Sure enough, [Peripheral Awareness] clocked the aggressive first strike as soon as they thought they were behind him. Luke suppressed a sigh and spun on his good foot to lash out one-handed with the mace. Even though he wasn’t unarmed, his new skill adjusted the bend in his knee to keep his balance perfect as he extended his arm and threw his weight around behind the swing.

The mace struck the cave gripper’s shoulder, blowing it sideways and into a spin that only ended when it crashed into the stone wall ten feet away. A small part of Luke hoped that would be enough to convince the others to reconsider, but he didn’t expect it. Four times he’d been forced to fight them when going back and forth from the workshop, and every time, they fought to the death. The closest to retreat they ever got was that very first encounter when they’d brought back that tank of a spider.

He figured it was some kind of territory thing, and that since he kept killing the new groups that tried to take over the dried-out ravine, more of them were going to come up from whatever depths they lived at to try to fill the void. As tired of it as he was, he tried to think of it as a bit of free XP every other day.

The battle ended shortly after that, with no more than one or two strikes to kill each one. It was kind of interesting to see how [Unarmed Martialist] modified the way his body moved, often shifting his stance to allow for a greater variety of follow-up motions that let him react to attacks without having to predict them. With so many more options open to him, [Twitch Reflexes] got a lot more flexible and stopped trying to tear his wounds open again to make him dodge a certain way.

[You have slain 5 creatures between levels 5-6. 147 XP awarded.]

A part of him wanted to save the carcasses of the three elk, but since he no longer had his stretching racks, he was back to rigging up something using tree branches. It hadn’t worked very well the first time, but he’d been too inexperienced to realize it. He could use some of the meat too, but he didn’t feel like going back out into the forest to get firewood to cook it and it wasn’t like he could store it in the fridge.

In the end, he left it all behind. All he really wanted was sleep. Luke approached the crevice that led up to the workshop, climbed up to his place of relative safety, and passed out on the stone bench that served as his bed.

* * *

“You said it would be blind,” Gulgok snarled at the Blackfut.

Unimpressed, the shaman corrected him, “No, I said its perception would be reduced. Its level must have been high enough that the curse wasn’t enough to completely blind it.”

Gulgok hated his shaman, not just because the smaller and weaker goblin refused to cower and obey, but because of those strange powers he had. He’d put almost all his AP into esoteric skills that built up to something formidable, something that couldn’t be beaten with mere strength of arms.

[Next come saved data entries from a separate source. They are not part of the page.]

-- ==== Sys2Proof/Tests/Slice0.lean ====
section
/-! SUPPORT. Tests. The bytes of the decode tests are written out from the formats and the opcode table
of spec/30_encoding.md (R52, R54); the expected results of the step tests are those of the vectors of
spec/95_test_vectors.md, named in each docstring. Last stand the witnesses: for each statement with
hypotheses, a concrete state and operands that meet them. -/

namespace Sys2Proof.Tests

open Sys2Proof.Machine Sys2Proof.Claims

/-! ### Helpers -/

/-- The default parameters with a call stack of four entries. -/
def small : Config := { Config.specDefault with stackCap := 4 }

/-- `small` with the opcodes that can be rejected rejected, and the zero-divisor policy `value`. -/
def strict : Config := { small with jle := .rejected, condReturn := .rejected, divZero := .value }

/-- A machine right after construction with a ROM. -/
def boot (rom : List Byte) : State := State.initial small rom

/-- Write registers. -/
def withX (s : State) (xs : List (Byte × Byte)) : State :=
  xs.foldl (fun s p => s.setReg p.1 p.2) s

/-- Two registers to compare, and one entry on the call stack. -/
def pair (rom : List Byte) (x1 x2 : Byte) : State :=
  { withX (boot rom) [(1, x1), (2, x2)] with stack := [0x0004, 0, 0, 0], sp := 1 }

/-- The state after one step. -/
def after (s : State) : Option State :=
  match step s with
  | .next t => some t
  | .fault _ => none
  | .refused _ => none

/-- What a step leaves: one register, the cursor, and the status. -/
def seen (r : Byte) (s : State) : Option (Byte × Nat × Option Status) :=
  (after s).map (fun t => (t.reg r, t.pc.toNat, t.status))

/-- What a step leaves: the cursor, the count, the lowest slot of the call stack, and the status. -/
def flow (s : State) : Option (Nat × Nat × Option Addr × Option Status) :=
  (after s).map (fun t => (t.pc.toNat, t.sp, t.stack[0]?, t.status))

/-! ### Well-formedness: what a configuration rejects is refused -/

theorem test_wf_jle_rejected : (Instr.jle 1 2 0x10).wellFormed strict = false := by decide

theorem test_wf_peq_rejected : (Instr.peq 1 2).wellFormed strict = false := by decide

theorem test_wf_pnq_rejected : (Instr.pnq 1 2).wellFormed strict = false := by decide

theorem test_wf_pgt_rejected : (Instr.pgt 1 2).wellFormed strict = false := by decide

theorem test_wf_plt_rejected : (Instr.plt 1 2).wellFormed strict = false := by decide

theorem test_wf_pge_rejected : (Instr.pge 1 2).wellFormed strict = false := by decide

theorem test_wf_ple_rejected : (Instr.ple 1 2).wellFormed strict = false := by decide

theorem test_wf_pop_not_rejected : Instr.pop.wellFormed strict = true := by decide

/-- R53(a): a map that gives two opcodes one byte is no map of this hardware. -/
theorem test_wf_map_distinct :
    ¬ ({ Config.specDefault.opcodes with nxt := 0x00 } : OpcodeMap).Distinct := by decide

/-- R53(b): nor is one with a call at or above the threshold. -/
theorem test_wf_map_threshold :
    ¬ ({ Config.specDefault.opcodes with jmpThreshold := 0x46 } : OpcodeMap).Threshold := by decide

/-! ### Decoding: one word of every row, its opcode byte in bits; the byte 0x77 follows it -/

theorem test_decode_nop : decode Config.specDefault [0b0000_0000, 0x77] =
    .instr .nop [0x77] := by decide

theorem test_decode_nxt : decode Config.specDefault [0b0000_0001, 0x77] =
    .instr .nxt [0x77] := by decide

theorem test_decode_hlt : decode Config.specDefault [0b0000_0010, 0x77] =
    .instr .hlt [0x77] := by decide

theorem test_decode_smr : decode Config.specDefault [0b0001_0000, 0x12, 0x34, 3, 0x77] =
    .instr (.smr 0x1234 3) [0x77] := by decide

theorem test_decode_srm : decode Config.specDefault [0b0001_0001, 3, 0x12, 0x34, 0x77] =
    .instr (.srm 3 0x1234) [0x77] := by decide

theorem test_decode_srb : decode Config.specDefault [0b0001_0010, 1, 0xFF, 0x77] =
    .instr (.srb 1 0xFF) [0x77] := by decide

theorem test_decode_smb : decode Config.specDefault [0b0001_0011, 0x12, 0x34, 0xAB, 0x77] =
    .instr (.smb 0x1234 0xAB) [0x77] := by decide

theorem test_decode_srr : decode Config.specDefault [0b0001_0100, 1, 0xFA, 0x77] =
    .instr (.srr 1 0xFA) [0x77] := by decide

theorem test_decode_add : decode Config.specDefault [0b0010_0000, 1, 0xFA, 3, 0x77] =
    .instr (.add 1 0xFA 3) [0x77] := by decide

theorem test_decode_sub : decode Config.specDefault [0b0010_0001, 1, 0xFA, 3, 0x77] =
    .instr (.sub 1 0xFA 3) [0x77] := by decide

theorem test_decode_mul : decode Config.specDefault [0b0010_0010, 1, 0xFA, 3, 0x77] =
    .instr (.mul 1 0xFA 3) [0x77] := by decide

theorem test_decode_div : decode Config.specDefault [0b0010_0011, 1, 0xFA, 3, 0x77] =
    .instr (.div 1 0xFA 3) [0x77] := by decide

theorem test_decode_mod : decode Config.specDefault [0b0010_0100, 1, 0xFA, 3, 0x77] =
    .instr (.mod 1 0xFA 3) [0x77] := by decide

theorem test_decode_xor : decode Config.specDefault [0b0010_0101, 1, 0xFA, 3, 0x77] =
    .instr (.xor 1 0xFA 3) [0x77] := by decide

theorem test_decode_and : decode Config.specDefault [0b0010_0110, 1, 0xFA, 3, 0x77] =
    .instr (.and 1 0xFA 3) [0x77] := by decide

theorem test_decode_orr : decode Config.specDefault [0b0010_0111, 1, 0xFA, 3, 0x77] =
    .instr (.orr 1 0xFA 3) [0x77] := by decide

theorem test_decode_xnr : decode Config.specDefault [0b0010_1000, 1, 0xFA, 3, 0x77] =
    .instr (.xnr 1 0xFA 3) [0x77] := by decide

theorem test_decode_nan : decode Config.specDefault [0b0010_1001, 1, 0xFA, 3, 0x77] =
    .instr (.nan 1 0xFA 3) [0x77] := by decide

theorem test_decode_nor : decode Config.specDefault [0b0010_1010, 1, 0xFA, 3, 0x77] =
    .instr (.nor 1 0xFA 3) [0x77] := by decide

theorem test_decode_bsl : decode Config.specDefault [0b0010_1011, 1, 0xFA, 3, 0x77] =
    .instr (.bsl 1 0xFA 3) [0x77] := by decide

theorem test_decode_bsr : decode Config.specDefault [0b0010_1100, 1, 0xFA, 3, 0x77] =
    .instr (.bsr 1 0xFA 3) [0x77] := by decide

theorem test_decode_not : decode Config.specDefault [0b0011_0000, 1, 0xFA, 0x77] =
    .instr (.not 1 0xFA) [0x77] := by decide

theorem test_decode_psh : decode Config.specDefault [0b0100_0000, 0x12, 0x34, 0x77] =
    .instr (.psh 0x1234) [0x77] := by decide

theorem test_decode_teq : decode Config.specDefault [0b0100_0001, 1, 0xFA, 0x12, 0x34, 0x77] =
    .instr (.teq 1 0xFA 0x1234) [0x77] := by decide

theorem test_decode_tnq : decode Config.specDefault [0b0100_0010, 1, 0xFA, 0x12, 0x34, 0x77] =
    .instr (.tnq 1 0xFA 0x1234) [0x77] := by decide

theorem test_decode_tgt : decode Config.specDefault [0b0100_0011, 1, 0xFA, 0x12, 0x34, 0x77] =
    .instr (.tgt 1 0xFA 0x1234) [0x77] := by decide

theorem test_decode_tlt : decode Config.specDefault [0b0100_0100, 1, 0xFA, 0x12, 0x34, 0x77] =
    .instr (.tlt 1 0xFA 0x1234) [0x77] := by decide

theorem test_decode_tge : decode Config.specDefault [0b0100_0101, 1, 0xFA, 0x12, 0x34, 0x77] =
    .instr (.tge 1 0xFA 0x1234) [0x77] := by decide

theorem test_decode_tle : decode Config.specDefault [0b0100_0110, 1, 0xFA, 0x12, 0x34, 0x77] =
    .instr (.tle 1 0xFA 0x1234) [0x77] := by decide

theorem test_decode_jmp : decode Config.specDefault [0b0100_1000, 0x12, 0x34, 0x77] =
    .instr (.jmp 0x1234) [0x77] := by decide

theorem test_decode_jeq : decode Config.specDefault [0b0100_1001, 1, 0xFA, 0x12, 0x34, 0x77] =
    .instr (.jeq 1 0xFA 0x1234) [0x77] := by decide

theorem test_decode_jnq : decode Config.specDefault [0b0100_1010, 1, 0xFA, 0x12, 0x34, 0x77] =
    .instr (.jnq 1 0xFA 0x1234) [0x77] := by decide

theorem test_decode_jgt : decode Config.specDefault [0b0100_1011, 1, 0xFA, 0x12, 0x34, 0x77] =
    .instr (.jgt 1 0xFA 0x1234) [0x77] := by decide

theorem test_decode_jlt : decode Config.specDefault [0b0100_1100, 1, 0xFA, 0x12, 0x34, 0x77] =
    .instr (.jlt 1 0xFA 0x1234) [0x77] := by decide

theorem test_decode_jge : decode Config.specDefault [0b0100_1101, 1, 0xFA, 0x12, 0x34, 0x77] =
    .instr (.jge 1 0xFA 0x1234) [0x77] := by decide

theorem test_decode_jle : decode Config.specDefault [0b0100_1110, 1, 0xFA, 0x12, 0x34, 0x77] =
    .instr (.jle 1 0xFA 0x1234) [0x77] := by decide

theorem test_decode_pop : decode Config.specDefault [0b0101_0000, 0x77] =
    .instr .pop [0x77] := by decide

theorem test_decode_peq : decode Config.specDefault [0b0101_0001, 1, 0xFA, 0x77] =
    .instr (.peq 1 0xFA) [0x77] := by decide

theorem test_decode_pnq : decode Config.specDefault [0b0101_0010, 1, 0xFA, 0x77] =
    .instr (.pnq 1 0xFA) [0x77] := by decide

theorem test_decode_pgt : decode Config.specDefault [0b0101_0011, 1, 0xFA, 0x77] =
    .instr (.pgt 1 0xFA) [0x77] := by decide

theorem test_decode_plt : decode Config.specDefault [0b0101_0100, 1, 0xFA, 0x77] =
    .instr (.plt 1 0xFA) [0x77] := by decide

theorem test_decode_pge : decode Config.specDefault [0b0101_0101, 1, 0xFA, 0x77] =
    .instr (.pge 1 0xFA) [0x77] := by decide

theorem test_decode_ple : decode Config.specDefault [0b0101_0110, 1, 0xFA, 0x77] =
    .instr (.ple 1 0xFA) [0x77] := by decide

theorem test_decode_opIgnore : decode Config.specDefault [0b1111_1110, 0x77] =
    .instr .opIgnore [0x77] := by decide

theorem test_decode_opUnignore : decode Config.specDefault [0b1111_1111, 0x77] =
    .instr .opUnignore [0x77] := by decide

/-- R57: the words of a table row, numbered as the table numbers them. -/
theorem test_decode_table_word : decodeTableWord 40 0x3412020149 = some (.jeq 1 2 0x1234) := by decide

/-- Decision D22: a byte that is no opcode is refused before an operand is looked for. -/
theorem test_decode_invalid_last : decode Config.specDefault [0x0F] = .invalidOpcode 0x0F := by decide

/-- R75: an instruction that does not fit. -/
theorem test_decode_truncated : decode Config.specDefault [0x41, 1, 2, 0] = .endOfRom := by decide

/-! ### State and reset -/

theorem test_reset_reads_zero : State.reset.reg 7 = 0 ∧ State.reset.mem.read 0xFFFF = 0 ∧
    State.reset.pc = 0 ∧ State.reset.halt = false ∧ State.reset.ignoring = false ∧
    State.reset.sp = 0 ∧ State.reset.status = none := by decide

theorem test_reset_has_no_rom : step State.reset = .refused .noRom := by rfl

/-- A write of the value that an unlisted address reads as removes the entry. -/
theorem test_memory_canonical :
    (((⟨[]⟩ : Memory).write 0x10 7).write 0x02 9).cells = [(2, 9), (16, 7)] ∧
    ((((⟨[]⟩ : Memory).write 0x10 7).write 0x02 9).write 0x10 0).cells = [(2, 9)] := by decide

/-- Decision D9. -/
theorem test_status_codes : [Status.continue_, .nextFrame, .halted, .invalidInstruction, .endOfRom,
    .memoryOutOfBounds, .stackOutOfBounds, .divideByZero].map Status.code = [0, 1, 2, 3, 4, 5, 6, 7] :=
  by decide

theorem test_fetch_word_after_reset :
    seen 1 (State.reset.withFetchWord 24 0xFF0112) = some (0xFF, 3, some .continue_) := by decide

theorem test_fetch_word_resumes :
    (after { State.reset.withFetchWord 8 0x02 with ignoring := true } |>.map (·.halt)) = some false ∧
    ({ State.reset with halt := true, ignoring := true }.withFetchWord 8 0x02).halt = false := by
  decide

/-! ### Steps: control -/

/-- V-C1 -/
theorem test_nop : seen 1 (boot [0x00]) = some (0, 1, some .continue_) := by decide

/-- V-C2 -/
theorem test_nxt : seen 1 (boot [0x01]) = some (0, 1, some .nextFrame) := by decide

/-- V-C3 -/
theorem test_hlt : seen 1 (boot [0x02]) = some (0, 0, some .halted) ∧
    (after (boot [0x02])).map (·.halt) = some true := by decide

/-- V-F10 -/
theorem test_halted : seen 1 { boot [0x00] with halt := true } = some (0, 0, some .halted) := by decide

/-! ### Steps: moves -/

/-- V-M9 -/
theorem test_smr : (after (withX (boot [0x10, 0x12, 0x34, 3]) [(3, 0x0F)])).map
    (fun t => (t.mem.read 0x1234, t.reg 3, t.pc.toNat)) = some (0x0F, 0x0F, 4) := by decide

/-- V-M10 -/
theorem test_srm : seen 3 ((boot [0x11, 3, 0x12, 0x34]).withMem ⟨[(0x1234, 0x5C)]⟩) =
    some (0x5C, 4, some .continue_) := by decide

/-- V-M11 -/
theorem test_srm_unlisted : seen 3 (withX (boot [0x11, 3, 0x12, 0x34]) [(3, 0x77)]) =
    some (0x00, 4, some .continue_) := by decide

/-- V-M2 -/
theorem test_srb_masked : seen 1 (boot [0x12, 0x09, 0x7F]) = some (0x7F, 3, some .continue_) := by decide

/-- V-M4 -/
theorem test_srb_register_zero : seen 0 (boot [0x12, 0xF8, 0xAA]) =
    some (0xAA, 3, some .continue_) := by decide

/-- V-M6 -/
theorem test_smb_big_endian : (after (boot [0x13, 0x01, 0x02, 0xAA])).map
    (fun t => (t.mem.read 0x0102, t.mem.read 0x0201, t.pc.toNat)) = some (0xAA, 0, 4) := by decide

/-- V-M7 -/
theorem test_smb_highest : (after (boot [0x13, 0xFF, 0xFF, 0x01])).map
    (fun t => (t.mem.read 0xFFFF, t.status)) = some (0x01, some .continue_) := by decide

/-- V-M12 -/
theorem test_srr : seen 1 (withX (boot [0x14, 1, 2]) [(2, 0x11)]) =
    some (0x11, 3, some .continue_) := by decide

/-! ### Steps: arithmetic, bitwise, shift, complement -/

/-- V-A1 -/
theorem test_add_wraps : seen 3 (withX (boot [0x20, 1, 2, 3]) [(1, 0xFA), (2, 0x0A), (3, 0xEE)]) =
    some (0x04, 4, some .continue_) := by decide

/-- V-A5 -/
theorem test_sub_borrows : seen 3 (withX (boot [0x21, 1, 2, 3]) [(1, 0x03), (2, 0x05), (3, 0xEE)]) =
    some (0xFE, 4, some .continue_) := by decide

/-- V-A51 -/
theorem test_add_aliased : seen 1 (withX (boot [0x20, 1, 1, 1]) [(1, 0x80)]) =
    some (0x00, 4, some .continue_) := by decide


/-- V-A11 -/
theorem test_mul_wraps : seen 3 (withX (boot [0x22, 1, 2, 3]) [(1, 0xC8), (2, 0x02), (3, 0xEE)]) =
    some (0x90, 4, some .continue_) := by decide

/-- V-A14 -/
theorem test_div : seen 3 (withX (boot [0x23, 1, 2, 3]) [(1, 0x64), (2, 0x07), (3, 0xEE)]) =
    some (0x0E, 4, some .continue_) := by decide

/-- V-A19 -/
theorem test_div_zero : seen 3 (withX (boot [0x23, 1, 2, 3]) [(1, 5), (3, 0xEE)]) =
    some (0xEE, 0, some .divideByZero) := by decide

/-- V-A22 -/
theorem test_mod : seen 3 (withX (boot [0x24, 1, 2, 3]) [(1, 0xFF), (2, 0x10), (3, 0xEE)]) =
    some (0x0F, 4, some .continue_) := by decide

/-- V-A60 -/
theorem test_mod_zero_value : seen 3 (withX (State.initial strict [0x24, 1, 2, 3]) [(1, 9)]) =
    some (0x09, 4, some .continue_) := by decide

/-- V-A25 -/
theorem test_xor : seen 3 (withX (boot [0x25, 1, 2, 3]) [(1, 0xF0), (2, 0x3C), (3, 0xEE)]) =
    some (0xCC, 4, some .continue_) := by decide

/-- V-A26 -/
theorem test_and : seen 3 (withX (boot [0x26, 1, 2, 3]) [(1, 0xF0), (2, 0x3C), (3, 0xEE)]) =
    some (0x30, 4, some .continue_) := by decide

/-- V-A27 -/
theorem test_orr : seen 3 (withX (boot [0x27, 1, 2, 3]) [(1, 0xF0), (2, 0x3C), (3, 0xEE)]) =
    some (0xFC, 4, some .continue_) := by decide

/-- V-A28 -/
theorem test_xnr : seen 3 (withX (boot [0x28, 1, 2, 3]) [(1, 0xF0), (2, 0x3C), (3, 0xEE)]) =
    some (0x33, 4, some .continue_) := by decide

/-- V-A29 -/
theorem test_nan_is_not_or : seen 3 (withX (boot [0x29, 1, 2, 3]) [(1, 0xF0), (2, 0x3C), (3, 0xEE)]) =
    some (0x03, 4, some .continue_) := by decide

/-- V-A30 -/
theorem test_nor_is_not_and : seen 3 (withX (boot [0x2A, 1, 2, 3]) [(1, 0xF0), (2, 0x3C), (3, 0xEE)]) =
    some (0xCF, 4, some .continue_) := by decide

Except the Day Hunter had overcome the curse, at least enough to keep some measure of awareness. If it could do it, then Gulgok could do it too. And if Gulgok could do it, then maybe it was time Blackfut learned to fear and respect him in the proper amounts.

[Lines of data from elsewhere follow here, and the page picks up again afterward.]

-- ==== Sys2Proof/WellFormed.lean ====
section
/-! DEFINITION. Which terms of `Instr` are operations of the table.  Every operand of every row takes
every value, but for SEG.INVALID: its pattern is one that no other SEG.* row has (R94). -/

namespace Sys2Proof

/-- The one check, for a given SEGTAB: the pattern of SEG.INVALID is in no row with a digit or blank (R94). -/
def Instr.wfWith (t : SegTab) : Instr → Bool
  | .segInvalid _ s => t s = .unrecognised
  | .dec _ | .segBlank _ | .seg0 _ | .seg1 _ | .seg2 _ | .seg3 _ | .seg4 _ | .seg5 _ | .seg6 _
  | .seg7 _ | .seg8 _ | .seg9 _ | .clr | .push _ | .snop | .rset _ | .rnop | .reset
  | .hfHeight _ _ _ => true

/-- Well-formed under the table in force. -/
def Instr.wf (i : Instr) : Bool := i.wfWith Machine.segTab

end Sys2Proof
end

But no, not yet, not while the Day Hunter was still breathing. If the damn pink-skinned monster had only shown up at its camp an hour or two earlier before the sun had come up, they’d have had it. They’d waited for hours throughout the night, Bluerock hunting parties scouring the forest, but in the end, the Day Hunter had walked right into the ambush they’d set up, only late enough that daylight had affected the Grimshard marksgoblins’ aim.

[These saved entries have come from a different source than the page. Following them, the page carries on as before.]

-- ==== Sys2Proof/Laws/PerInstr.lean ====
section
/-! SUPPORT. Statements made per instruction, one lemma per constructor of `Instr`. -/

/-- The canonical word of an operation is presented at the port of the operation's unit (R60). -/
def Sys2Proof.Laws.PortOfUnit.Statement (i : Sys2Proof.Instr) : Prop :=
  (Sys2Proof.encode i).unit = i.unit

theorem Sys2Proof.Laws.PortOfUnit.dec (b : Sys2Proof.Byte) :
    Sys2Proof.Laws.PortOfUnit.Statement (.dec b) := rfl

theorem Sys2Proof.Laws.PortOfUnit.segBlank (p : Bool) :
    Sys2Proof.Laws.PortOfUnit.Statement (.segBlank p) := rfl

theorem Sys2Proof.Laws.PortOfUnit.seg0 (p : Bool) :
    Sys2Proof.Laws.PortOfUnit.Statement (.seg0 p) := rfl

theorem Sys2Proof.Laws.PortOfUnit.seg1 (p : Bool) :
    Sys2Proof.Laws.PortOfUnit.Statement (.seg1 p) := rfl

theorem Sys2Proof.Laws.PortOfUnit.seg2 (p : Bool) :
    Sys2Proof.Laws.PortOfUnit.Statement (.seg2 p) := rfl

theorem Sys2Proof.Laws.PortOfUnit.seg3 (p : Bool) :
    Sys2Proof.Laws.PortOfUnit.Statement (.seg3 p) := rfl

theorem Sys2Proof.Laws.PortOfUnit.seg4 (p : Bool) :
    Sys2Proof.Laws.PortOfUnit.Statement (.seg4 p) := rfl

theorem Sys2Proof.Laws.PortOfUnit.seg5 (p : Bool) :
    Sys2Proof.Laws.PortOfUnit.Statement (.seg5 p) := rfl

theorem Sys2Proof.Laws.PortOfUnit.seg6 (p : Bool) :
    Sys2Proof.Laws.PortOfUnit.Statement (.seg6 p) := rfl

theorem Sys2Proof.Laws.PortOfUnit.seg7 (p : Bool) :
    Sys2Proof.Laws.PortOfUnit.Statement (.seg7 p) := rfl

theorem Sys2Proof.Laws.PortOfUnit.seg8 (p : Bool) :
    Sys2Proof.Laws.PortOfUnit.Statement (.seg8 p) := rfl

theorem Sys2Proof.Laws.PortOfUnit.seg9 (p : Bool) :
    Sys2Proof.Laws.PortOfUnit.Statement (.seg9 p) := rfl

theorem Sys2Proof.Laws.PortOfUnit.segInvalid (p : Bool) (s : Sys2Proof.Pattern) :
    Sys2Proof.Laws.PortOfUnit.Statement (.segInvalid p s) := rfl

theorem Sys2Proof.Laws.PortOfUnit.clr :
    Sys2Proof.Laws.PortOfUnit.Statement (.clr) := rfl

theorem Sys2Proof.Laws.PortOfUnit.push (b : Sys2Proof.Byte) :
    Sys2Proof.Laws.PortOfUnit.Statement (.push b) := rfl

theorem Sys2Proof.Laws.PortOfUnit.snop :
    Sys2Proof.Laws.PortOfUnit.Statement (.snop) := rfl

theorem Sys2Proof.Laws.PortOfUnit.rset (on : Bool) :
    Sys2Proof.Laws.PortOfUnit.Statement (.rset on) := rfl

theorem Sys2Proof.Laws.PortOfUnit.rnop :
    Sys2Proof.Laws.PortOfUnit.Statement (.rnop) := rfl

theorem Sys2Proof.Laws.PortOfUnit.reset :
    Sys2Proof.Laws.PortOfUnit.Statement (.reset) := rfl

theorem Sys2Proof.Laws.PortOfUnit.hfHeight (d1 : Sys2Proof.Byte) (d2 : Sys2Proof.Byte) (d3 : Sys2Proof.Byte) :
    Sys2Proof.Laws.PortOfUnit.Statement (.hfHeight d1 d2 d3) := rfl
end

Or at least that’s what Margl claimed. More like his goblins couldn’t hit a two-ton so fat that it weighed three tons. Once they’d killed the Day Hunter, Gulgok was thinking it was time to reorganize the valley’s hierarchy. Bluerock had lost enough goblins already that their only choices were to be absorbed into Bloodbite or be exterminated.

And then, once he’d taken care of them, he’d finish off Grimshard and be the sole boss left. And then, when all the threats were wiped out and his power was consolidated, that shaman would get what was coming to him.

He just had to take care of the Day Hunter, and it would all be his.